Reset the router to factory defaults by holding the reset button down for 15 seconds with power on. 
Turn off everything, the modem, router, computer.
Connect the modem to the router's WAN/Internet port.
Connect the computer to one of the router's LAN/Network ports.
Turn on the modem, wait for a steady connect light.
Turn on the router, wait for two minutes.
Boot the computer.

When the computer is completely booted, let's see this.

Hold the *Windows* key and press *R*, then type *CMD* (_COMMAND for W98/WME)_ to open a command prompt:

*NOTE:* For the items below in *red* surrounded with *< >*, see comments below for the actual information content, they are value substitutions from the previous command output! 

In the command prompt window that opens, type type the following commands one at a time, followed by the _*Enter*_ key:

IPCONFIG /ALL

PING <computer_IP_address>

PING <default_gateway_address>

PING <dns_servers>

PING 206.190.60.37

PING yahoo.com

Right click in the command window and choose *Select All*, then hit *Enter* to copy the contents to the clipboard.
Paste the results in a message here.

*<computer_IP_address>* - The *IP Address* of your computer, obtained from the IPCONFIG command above.

*<default_gateway_address>* - The IP address of the *Default Gateway*, obtained from the IPCONFIG command above.

*<dns_servers>* - The IP address of the first (or only) address for *DNS Servers*, obtained from the IPCONFIG command above.

If you are on a machine with no network connection, use a floppy, USB disk, or a CD-RW disk to transfer a text file with the information to allow pasting it here.


----------



## BWIC (Nov 1, 2009)

Thank you so much for responding.

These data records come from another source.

-- ==== Sys2Proof/Machine/Flags.lean ====
section
/-! DEFINITION. run.flags and the access codes of fields (02 R26, 00 R5). -/

namespace Sys2Proof.Machine

/-- Bits of run.flags that exist. -/
def flagMask : Flags := 0x1F

/-- `raise` (05 R104): flags accrue in run.flags (02 R26). -/
def Run.raise (r : Run) (f : Flags) : Run := { r with esc := { r.esc with flags := r.esc.flags ||| (f &&& flagMask) } }

def State.raise (s : State) (run : Nat) (f : Flags) : State := s.modRun run (·.raise f)

/-- A write to a register of W1C bits: ones clear, zeros leave (00 R5). -/
def w1c (old v : W64) : W64 := old &&& ~~~v

/-- A write to a register whose writable bits are `mask`; the other bits keep their value or read zero. -/
def writeMasked (old v mask : W64) : W64 := (old &&& ~~~mask) ||| (v &&& mask)

end Sys2Proof.Machine
end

I need help on actually knowing how to reset because the opening is so small, and I don't know if I am resetting it or not. Whenever I did something similar to this the only thing that blinked on and off was the Router option.


----------



## BWIC (Nov 1, 2009)

johnwill said:


> The following procedure should get you a connection with any broadband modem that is configured to use DHCP for the router connection, such as cable modems, and many DSL modems. If you require PPPoE configuration for the DSL modem, that will have to be configured to match the ISP requirements.
> 
> Note that the wireless encryption and channel selection will have to be done after the basic wired connection is established, the first step is to get wired connections working.
> 
> ...


I have a Motorola Modem, and I don't know how exactly to turn it off, and I don't know how to reset because of the small opening. By "boot" do you mean reboot or just turn on?


----------



## BWIC (Nov 1, 2009)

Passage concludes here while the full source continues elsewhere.